In contrast to human-to-human communication, interacting with computers is unnatural. Computers are aliens to us. That’s why consciously learning prompt engineering is key—it won’t come to us as naturally as we’d like. People who don’t know this try to force the computer to adapt to what they know (human communication) and that’s precisely why they fail to get the results they want.
If you’ve tried exhaustively to get ChatGPT or Bing to do what you want, you know what I’m talking about. In some cases, their limitations arise (e.g. lack of commonsense reasoning) but in many others, it’s our inability to communicate adequately by leveraging the means at our disposal, which makes them seem dumb.
Prompt engineering will be, pretty much literally, the only means we’ll have to talk to these increasingly powerful aliens. And we don’t really know in which ways they’re aliens because we can’t directly ask—except with prompts.
To finish, let me clarify that, in contrast to what it may seem given the metaphors I’ve used throughout the essay, I don’t think these AI systems have intent, sentience, or a mind in the sense we humans do—and I don’t think they will anytime soon. Yet, I’m not sure it matters that much either.
Prompting language is definitely something inbetween programming and natural language. Pure natural language does NOT work well with AI.

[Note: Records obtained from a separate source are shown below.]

-- ==== Sys2Proof/Certificates/Slice0/Obligations.lean ====
section
/-! DEFINITION. The statements for the provers. -/

open Sys2Proof Sys2Proof.Machine Sys2Proof.Claims

/-- A register instruction whose guard holds and whose sources are FULL completes: the destination takes the result of its
table line, FULL and not RESERVED; the PC goes on or the loop goes back; nothing else of the machine changes. An
instruction of the division group completes in the same way, and its slot is then WAITING until cycle t + 31 and READY in
cycle t + 32. A SEL whose selector is tainted under STRICT is the determinism trap (R22, R153, R157 to R161, R164, R180). -/
def Obligations.RegisterResults : Prop :=
  (∀ (i : Instr) (r : RegLine), regLine i = some r → ∀ (s : State) (c n : Nat) (x : Slot) (t : Thread),
     At s c n x t → Guarded t r.p → Full t r.regs → (∀ q ∈ r.preds, Clean t q) →
     LoopOk s c n t (writeReg t r.d (r.val t)) →
     exec i s = .next (completed s c n t (writeReg t r.d (r.val t)) r.size)) ∧
  (∀ (i : Instr) (r : RegLine), regLine i = some r → ∀ (s : State) (c n : Nat) (x : Slot) (t : Thread),
     At s c n x t → Guarded t r.p → Full t r.regs → ∀ q ∈ r.preds, ¬Clean t q →
     exec i s = .next (takeTrap s c n (taintTrap t q) none)) ∧
  (∀ (i : Instr) (r : RegLine), divLine i = some r → ∀ (s : State) (c n : Nat) (x : Slot) (t : Thread),
     At s c n x t → Guarded t r.p → Full t r.regs → LoopOk s c n t (writeReg t r.d (r.val t)) →
     exec i s = .next (waitSlot (completed s c n t (writeReg t r.d (r.val t)) 4) c n (.divide (s.cycle + 32))))

/-- A compare or predicate instruction whose guard holds completes: the predicate takes the value of its line with the OR
of the taints read, and nothing else changes. Under STRICT a guard or a source that is tainted is the determinism trap that
names that predicate, the guard before the sources and the first source before the second (R22, R130, R155, R162, R163). -/
def Obligations.PredicateResults : Prop :=
  ∀ (i : Instr) (r : PredLine), predLine i = some r → wellFormed i = true →
    ∀ (s : State) (c n : Nat) (x : Slot) (t : Thread), At s c n x t →
    (Guarded t r.p → Full t r.regs → (∀ q ∈ r.preds, Clean t q) →
      LoopOk s c n t (putPred t r.d (r.val t) (r.taint t)) →
      exec i s = .next (completed s c n t (putPred t r.d (r.val t) (r.taint t)) 4)) ∧
    (¬Clean t r.p → exec i s = .next (takeTrap s c n (taintTrap t r.p) none)) ∧
    (Guarded t r.p → Full t r.regs → ∀ q, r.preds.find? (fun k => strictOf t && taintOf t k) = some q →
      exec i s = .next (takeTrap s c n (taintTrap t q) none))

/-- TRANSFERS OF CONTROL. A branch reads its predicate, and goes to PC + 4 · off where its condition holds and the target passes
its check; where the condition fails it goes on; a tainted predicate under STRICT is the determinism trap. CALL writes PC + 4 to
rd and goes to PC + 4 · off; JR goes to ra + 4 · imm and RET to ra, both modulo 2^64. A target that fails its check traps at the
instruction with the cause of the check, and nothing is written; the instruction waits first where the walk for its target must
follow the thread's own stores (R22, R126, R131, R165 to R167, R356). -/
def Obligations.ControlTransfers : Prop :=
  (∀ (i : Instr) (r : BranchLine), branchLine i = some r → ∀ (s : State) (c n : Nat) (x : Slot) (t : Thread),
     At s c n x t →
     (∀ q ∈ r.preds, ¬Clean t q → exec i s = .next (takeTrap s c n (taintTrap t q) none)) ∧
     ((∀ q ∈ r.preds, Clean t q) →
       (r.taken t = true → TargetOk s c n t.pc (pcTarget t.pc r.off) →
         exec i s = .next (withThread s c n { t with pc := BitVec.ofNat 48 (pcTarget t.pc r.off) })) ∧
       (r.taken t = false → LoopOk s c n t t → exec i s = .next (completed s c n t t 4)) ∧
       (r.taken t = true → TargetFails i s c n t (pcTarget t.pc r.off)))) ∧
  (∀ (s : State) (c n : Nat) (x : Slot) (t : Thread), At s c n x t →
     (∀ (d : Fin 10) (o : BitVec 22),
       (TargetOk s c n t.pc (pcTarget t.pc o.toInt) →
         exec (.call d o) s = .next (withThread s c n
           { writeReg t d (BitVec.ofNat 64 (t.pc.toNat + 4)) with pc := BitVec.ofNat 48 (pcTarget t.pc o.toInt) })) ∧
       TargetFails (.call d o) s c n t (pcTarget t.pc o.toInt)) ∧
     (∀ (a : Fin 10) (p : Fin 16) (k : BitVec 14), Guarded t p → Full t [a.val] →
       let y := (BitVec.ofInt 64 ((valOf t a).toNat + 4 * k.toInt)).toNat
       (TargetOk s c n t.pc y →
         exec (.jr a p k) s = .next (withThread s c n { t with pc := BitVec.ofNat 48 y })) ∧
       TargetFails (.jr a p k) s c n t y) ∧
     (∀ (a : Fin 10) (p : Fin 16), Guarded t p → Full t [a.val] →
       let y := (valOf t a).toNat
       (TargetOk s c n t.pc y →
         exec (.ret a p) s = .next (withThread s c n { t with pc := BitVec.ofNat 48 y })) ∧
       TargetFails (.ret a p) s c n t y))
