/-! ### addFlags -/

@[simp] theorem addFlags_regs (t : Thread) (f : BitVec 5) : (addFlags t f).regs = t.regs := rfl
@[simp] theorem addFlags_pw (t : Thread) (f : BitVec 5) : (addFlags t f).pw = t.pw := rfl
@[simp] theorem addFlags_pc (t : Thread) (f : BitVec 5) : (addFlags t f).pc = t.pc := rfl
@[simp] theorem addFlags_fmt (t : Thread) (f : BitVec 5) : (addFlags t f).fmt = t.fmt := rfl
@[simp] theorem addFlags_sca (t : Thread) (f : BitVec 5) : (addFlags t f).sca = t.sca := rfl
@[simp] theorem addFlags_scb (t : Thread) (f : BitVec 5) : (addFlags t f).scb = t.scb := rfl
@[simp] theorem addFlags_lpc (t : Thread) (f : BitVec 5) : (addFlags t f).lpc = t.lpc := rfl
@[simp] theorem addFlags_lps (t : Thread) (f : BitVec 5) : (addFlags t f).lps = t.lps := rfl
@[simp] theorem addFlags_lpe (t : Thread) (f : BitVec 5) : (addFlags t f).lpe = t.lpe := rfl
@[simp] theorem addFlags_home (t : Thread) (f : BitVec 5) : (addFlags t f).home = t.home := rfl
@[simp] theorem addFlags_prio (t : Thread) (f : BitVec 5) : (addFlags t f).prio = t.prio := rfl
@[simp] theorem addFlags_lane (t : Thread) (f : BitVec 5) : (addFlags t f).lane = t.lane := rfl
@[simp] theorem addFlags_ccid (t : Thread) (f : BitVec 5) : (addFlags t f).ccid = t.ccid := rfl
@[simp] theorem addFlags_tagFlags (t : Thread) (f : BitVec 5) : (addFlags t f).tagFlags = t.tagFlags := rfl
@[simp] theorem addFlags_fflags (t : Thread) (f : BitVec 5) : (addFlags t f).fflags = t.fflags ||| f := rfl
@[simp] theorem addFlags_held (t : Thread) (f : BitVec 5) : (addFlags t f).held = t.held := rfl
@[simp] theorem addFlags_item (t : Thread) (f : BitVec 5) : (addFlags t f).item = t.item := rfl
@[simp] theorem addFlags_stage (t : Thread) (f : BitVec 5) : (addFlags t f).stage = t.stage := rfl
@[simp] theorem addFlags_tid (t : Thread) (f : BitVec 5) : (addFlags t f).tid = t.tid := rfl

/-! ### putPred -/

@[simp] theorem putPred_regs (t : Thread) (p : Nat) (v u : Bool) : (putPred t p v u).regs = t.regs := by
  unfold putPred; repeat' split
  all_goals rfl
@[simp] theorem putPred_pc (t : Thread) (p : Nat) (v u : Bool) : (putPred t p v u).pc = t.pc := by
  unfold putPred; repeat' split
  all_goals rfl
@[simp] theorem putPred_fmt (t : Thread) (p : Nat) (v u : Bool) : (putPred t p v u).fmt = t.fmt := by
  unfold putPred; repeat' split
  all_goals rfl
@[simp] theorem putPred_sca (t : Thread) (p : Nat) (v u : Bool) : (putPred t p v u).sca = t.sca := by
  unfold putPred; repeat' split
  all_goals rfl
@[simp] theorem putPred_scb (t : Thread) (p : Nat) (v u : Bool) : (putPred t p v u).scb = t.scb := by
  unfold putPred; repeat' split
  all_goals rfl
@[simp] theorem putPred_lpc (t : Thread) (p : Nat) (v u : Bool) : (putPred t p v u).lpc = t.lpc := by
  unfold putPred; repeat' split
  all_goals rfl
@[simp] theorem putPred_lps (t : Thread) (p : Nat) (v u : Bool) : (putPred t p v u).lps = t.lps := by
  unfold putPred; repeat' split
  all_goals rfl
@[simp] theorem putPred_lpe (t : Thread) (p : Nat) (v u : Bool) : (putPred t p v u).lpe = t.lpe := by
  unfold putPred; repeat' split
  all_goals rfl
@[simp] theorem putPred_home (t : Thread) (p : Nat) (v u : Bool) : (putPred t p v u).home = t.home := by
  unfold putPred; repeat' split
  all_goals rfl
@[simp] theorem putPred_prio (t : Thread) (p : Nat) (v u : Bool) : (putPred t p v u).prio = t.prio := by
  unfold putPred; repeat' split
  all_goals rfl
@[simp] theorem putPred_lane (t : Thread) (p : Nat) (v u : Bool) : (putPred t p v u).lane = t.lane := by
  unfold putPred; repeat' split
  all_goals rfl
@[simp] theorem putPred_ccid (t : Thread) (p : Nat) (v u : Bool) : (putPred t p v u).ccid = t.ccid := by
  unfold putPred; repeat' split
  all_goals rfl
@[simp] theorem putPred_tagFlags (t : Thread) (p : Nat) (v u : Bool) : (putPred t p v u).tagFlags = t.tagFlags := by
  unfold putPred; repeat' split
  all_goals rfl
@[simp] theorem putPred_fflags (t : Thread) (p : Nat) (v u : Bool) : (putPred t p v u).fflags = t.fflags := by
  unfold putPred; repeat' split
  all_goals rfl
@[simp] theorem putPred_held (t : Thread) (p : Nat) (v u : Bool) : (putPred t p v u).held = t.held := by
  unfold putPred; repeat' split
  all_goals rfl
@[simp] theorem putPred_item (t : Thread) (p : Nat) (v u : Bool) : (putPred t p v u).item = t.item := by
  unfold putPred; repeat' split
  all_goals rfl
@[simp] theorem putPred_stage (t : Thread) (p : Nat) (v u : Bool) : (putPred t p v u).stage = t.stage := by
  unfold putPred; repeat' split
  all_goals rfl
@[simp] theorem putPred_tid (t : Thread) (p : Nat) (v u : Bool) : (putPred t p v u).tid = t.tid := by
  unfold putPred; repeat' split
  all_goals rfl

The best example of this, is how stable diffusion prompting radically changed over time. It started with people trying to type natural language, the AI did 'understand' the subject matter, but the results were terrible looking.
Then came the Greg Rutkowski era, of cargo-culting prompts, which improved results somewhat.
Then came the big revolution of the NovelAI model. What makes it special, is it uses the danbooru tagging system (definitely NSFW), where an image is tagged via 20-50 1-2 word tags. The tags are not arbitrarily decided upon, but is consistently understood and enforced by the community, avoiding descriptions that don't map to any direct visual feature.
So the novelAI prompts look like this: Masterpiece, 1girl, long hair, red hair, dress, street.
There's no longer any human grammar involved. And the results work way better.
Since then, even the photo-style SD models, are trained from the NovelAI dataset, and use the tagging system originally developed for anime pictures.
What this suggests, is that pure natural language prompting may not be the end result of AI. AI will prefer a subset of natural language that is more precisely and consistently defined, with different grammar rules. That becomes the new prompting language.
This old novel called "A Working Theory of Love" is essentially about this guy in Silicon Valley hired by a Ray Kurzweil-esque figure to do lots of manual interaction with a chatbot; basically conversation-engineering, similar to prompt-engineering. Crazy to think this is now a real job instead of just fiction.